[Stored data]
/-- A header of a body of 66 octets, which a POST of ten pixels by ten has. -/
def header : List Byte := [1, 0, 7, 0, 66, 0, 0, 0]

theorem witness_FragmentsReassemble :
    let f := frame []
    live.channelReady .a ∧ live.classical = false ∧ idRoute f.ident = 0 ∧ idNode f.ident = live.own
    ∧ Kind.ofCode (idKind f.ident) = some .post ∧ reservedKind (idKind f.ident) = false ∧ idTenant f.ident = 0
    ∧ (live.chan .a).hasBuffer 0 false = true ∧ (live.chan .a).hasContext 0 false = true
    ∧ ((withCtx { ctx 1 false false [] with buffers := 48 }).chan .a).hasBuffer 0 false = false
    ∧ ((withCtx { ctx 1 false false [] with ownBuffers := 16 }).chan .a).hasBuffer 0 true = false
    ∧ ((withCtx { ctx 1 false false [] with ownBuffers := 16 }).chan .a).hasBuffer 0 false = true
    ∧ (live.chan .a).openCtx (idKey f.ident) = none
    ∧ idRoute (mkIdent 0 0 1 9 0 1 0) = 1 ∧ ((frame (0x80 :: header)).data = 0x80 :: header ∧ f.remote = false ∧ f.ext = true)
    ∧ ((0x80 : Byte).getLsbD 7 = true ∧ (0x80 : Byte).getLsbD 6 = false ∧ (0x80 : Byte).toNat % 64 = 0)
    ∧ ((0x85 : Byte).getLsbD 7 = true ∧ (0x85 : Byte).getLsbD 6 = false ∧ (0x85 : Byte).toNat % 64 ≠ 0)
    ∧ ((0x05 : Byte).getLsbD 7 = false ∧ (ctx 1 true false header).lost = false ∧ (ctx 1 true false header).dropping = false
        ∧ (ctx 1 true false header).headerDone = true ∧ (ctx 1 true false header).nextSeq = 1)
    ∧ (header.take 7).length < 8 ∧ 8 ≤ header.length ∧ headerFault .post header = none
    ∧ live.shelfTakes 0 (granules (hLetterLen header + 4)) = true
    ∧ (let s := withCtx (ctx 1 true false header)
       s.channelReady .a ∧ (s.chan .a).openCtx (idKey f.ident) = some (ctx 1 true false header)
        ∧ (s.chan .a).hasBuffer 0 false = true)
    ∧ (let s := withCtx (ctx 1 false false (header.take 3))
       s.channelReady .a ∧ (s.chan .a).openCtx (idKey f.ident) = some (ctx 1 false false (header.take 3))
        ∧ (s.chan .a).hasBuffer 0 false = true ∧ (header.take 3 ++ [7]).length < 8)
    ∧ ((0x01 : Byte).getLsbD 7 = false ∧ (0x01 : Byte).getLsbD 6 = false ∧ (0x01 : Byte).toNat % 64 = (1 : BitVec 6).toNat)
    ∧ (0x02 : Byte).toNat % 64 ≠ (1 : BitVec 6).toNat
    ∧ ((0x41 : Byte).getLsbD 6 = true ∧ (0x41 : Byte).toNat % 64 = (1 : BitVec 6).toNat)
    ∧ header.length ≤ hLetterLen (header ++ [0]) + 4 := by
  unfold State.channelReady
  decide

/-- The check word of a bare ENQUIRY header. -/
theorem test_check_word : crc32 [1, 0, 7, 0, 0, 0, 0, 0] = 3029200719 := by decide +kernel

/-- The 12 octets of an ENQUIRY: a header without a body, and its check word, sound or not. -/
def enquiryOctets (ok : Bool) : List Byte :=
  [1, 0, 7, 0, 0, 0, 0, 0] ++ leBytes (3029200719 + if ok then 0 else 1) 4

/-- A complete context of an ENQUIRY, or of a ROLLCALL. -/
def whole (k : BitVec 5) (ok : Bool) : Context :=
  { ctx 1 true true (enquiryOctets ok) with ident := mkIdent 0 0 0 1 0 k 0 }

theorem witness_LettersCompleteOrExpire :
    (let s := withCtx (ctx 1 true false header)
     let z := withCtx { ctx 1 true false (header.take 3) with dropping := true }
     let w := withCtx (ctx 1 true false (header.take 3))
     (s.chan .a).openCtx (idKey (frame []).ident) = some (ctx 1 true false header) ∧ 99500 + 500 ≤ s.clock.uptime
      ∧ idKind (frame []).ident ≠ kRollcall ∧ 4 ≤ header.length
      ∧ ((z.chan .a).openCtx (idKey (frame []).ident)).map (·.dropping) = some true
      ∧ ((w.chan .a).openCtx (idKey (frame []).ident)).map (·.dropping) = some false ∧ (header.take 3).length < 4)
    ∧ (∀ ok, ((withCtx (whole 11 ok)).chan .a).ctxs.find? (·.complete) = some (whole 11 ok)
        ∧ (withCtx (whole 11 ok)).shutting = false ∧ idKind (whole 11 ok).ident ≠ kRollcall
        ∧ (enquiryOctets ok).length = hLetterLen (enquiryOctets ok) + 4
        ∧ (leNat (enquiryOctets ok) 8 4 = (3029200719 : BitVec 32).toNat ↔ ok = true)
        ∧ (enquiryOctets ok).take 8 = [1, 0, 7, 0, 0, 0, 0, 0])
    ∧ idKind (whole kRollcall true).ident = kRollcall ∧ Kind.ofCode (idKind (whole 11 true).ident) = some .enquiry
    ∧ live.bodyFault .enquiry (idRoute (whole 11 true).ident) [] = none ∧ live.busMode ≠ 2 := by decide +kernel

---

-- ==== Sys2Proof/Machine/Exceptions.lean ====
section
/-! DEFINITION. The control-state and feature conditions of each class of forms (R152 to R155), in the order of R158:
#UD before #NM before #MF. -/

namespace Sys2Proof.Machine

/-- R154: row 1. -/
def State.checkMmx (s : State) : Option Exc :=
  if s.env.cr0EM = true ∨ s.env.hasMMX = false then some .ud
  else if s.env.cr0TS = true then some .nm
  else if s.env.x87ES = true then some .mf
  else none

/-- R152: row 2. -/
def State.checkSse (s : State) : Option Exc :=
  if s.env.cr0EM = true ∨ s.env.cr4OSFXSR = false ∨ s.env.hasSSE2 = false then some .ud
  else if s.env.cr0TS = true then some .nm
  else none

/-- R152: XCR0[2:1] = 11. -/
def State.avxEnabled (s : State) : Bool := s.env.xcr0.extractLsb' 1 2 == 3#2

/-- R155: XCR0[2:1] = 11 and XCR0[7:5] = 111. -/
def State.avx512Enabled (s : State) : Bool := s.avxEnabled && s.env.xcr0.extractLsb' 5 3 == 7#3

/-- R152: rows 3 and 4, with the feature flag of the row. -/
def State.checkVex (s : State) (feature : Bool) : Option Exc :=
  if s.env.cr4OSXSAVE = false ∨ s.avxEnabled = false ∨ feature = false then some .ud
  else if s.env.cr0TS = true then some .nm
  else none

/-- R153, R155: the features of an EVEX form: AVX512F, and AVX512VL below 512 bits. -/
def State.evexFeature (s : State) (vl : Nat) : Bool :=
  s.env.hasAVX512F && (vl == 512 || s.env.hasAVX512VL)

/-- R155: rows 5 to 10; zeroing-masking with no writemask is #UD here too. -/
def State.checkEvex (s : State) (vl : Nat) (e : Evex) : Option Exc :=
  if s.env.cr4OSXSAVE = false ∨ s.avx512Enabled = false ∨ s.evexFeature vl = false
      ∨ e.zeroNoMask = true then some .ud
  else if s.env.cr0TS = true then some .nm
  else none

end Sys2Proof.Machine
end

...

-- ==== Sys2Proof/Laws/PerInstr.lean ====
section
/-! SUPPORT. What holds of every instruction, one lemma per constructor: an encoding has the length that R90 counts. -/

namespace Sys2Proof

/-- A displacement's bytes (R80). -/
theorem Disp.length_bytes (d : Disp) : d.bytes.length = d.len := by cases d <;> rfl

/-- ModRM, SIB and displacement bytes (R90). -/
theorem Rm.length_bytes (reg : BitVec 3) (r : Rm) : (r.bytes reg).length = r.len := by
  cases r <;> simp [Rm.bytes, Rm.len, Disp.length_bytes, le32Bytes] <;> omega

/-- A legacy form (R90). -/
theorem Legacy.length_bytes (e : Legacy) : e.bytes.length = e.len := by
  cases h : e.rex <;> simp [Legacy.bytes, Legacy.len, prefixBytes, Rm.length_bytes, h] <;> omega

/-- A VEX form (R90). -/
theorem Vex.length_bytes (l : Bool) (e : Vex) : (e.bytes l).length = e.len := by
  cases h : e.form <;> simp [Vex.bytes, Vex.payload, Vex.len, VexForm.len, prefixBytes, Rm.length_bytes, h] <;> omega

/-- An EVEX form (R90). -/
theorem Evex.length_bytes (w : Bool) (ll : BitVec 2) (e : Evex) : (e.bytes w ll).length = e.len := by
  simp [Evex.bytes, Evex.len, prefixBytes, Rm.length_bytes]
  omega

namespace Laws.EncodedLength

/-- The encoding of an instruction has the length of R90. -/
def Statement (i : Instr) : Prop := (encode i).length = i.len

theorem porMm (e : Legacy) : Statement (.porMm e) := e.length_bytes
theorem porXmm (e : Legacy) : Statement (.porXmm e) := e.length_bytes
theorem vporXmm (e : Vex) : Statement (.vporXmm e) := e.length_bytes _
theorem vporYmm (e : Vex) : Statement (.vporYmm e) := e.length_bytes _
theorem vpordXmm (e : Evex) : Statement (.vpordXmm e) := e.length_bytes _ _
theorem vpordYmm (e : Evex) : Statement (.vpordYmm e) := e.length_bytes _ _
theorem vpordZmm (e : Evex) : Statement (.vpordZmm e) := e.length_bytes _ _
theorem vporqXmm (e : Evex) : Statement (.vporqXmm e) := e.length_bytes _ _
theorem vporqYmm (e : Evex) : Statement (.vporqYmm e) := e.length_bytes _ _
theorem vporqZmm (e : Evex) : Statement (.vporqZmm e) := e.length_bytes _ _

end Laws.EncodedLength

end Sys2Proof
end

> **Description of the task**
Copy out only the lines of the records above from the one with "(·.dropping) = some true" through the one with "2 := by decide +kernel", exactly as they stand, both included.

> **The completed task**
      ∧ ((z.chan .a).openCtx (idKey (frame []).ident)).map (·.dropping) = some true
      ∧ ((w.chan .a).openCtx (idKey (frame []).ident)).map (·.dropping) = some false ∧ (header.take 3).length < 4)
    ∧ (∀ ok, ((withCtx (whole 11 ok)).chan .a).ctxs.find? (·.complete) = some (whole 11 ok)
        ∧ (withCtx (whole 11 ok)).shutting = false ∧ idKind (whole 11 ok).ident ≠ kRollcall
        ∧ (enquiryOctets ok).length = hLetterLen (enquiryOctets ok) + 4
        ∧ (leNat (enquiryOctets ok) 8 4 = (3029200719 : BitVec 32).toNat ↔ ok = true)
        ∧ (enquiryOctets ok).take 8 = [1, 0, 7, 0, 0, 0, 0, 0])
    ∧ idKind (whole kRollcall true).ident = kRollcall ∧ Kind.ofCode (idKind (whole 11 true).ident) = some .enquiry
    ∧ live.bodyFault .enquiry (idRoute (whole 11 true).ident) [] = none ∧ live.busMode ≠ 2 := by decide +kernel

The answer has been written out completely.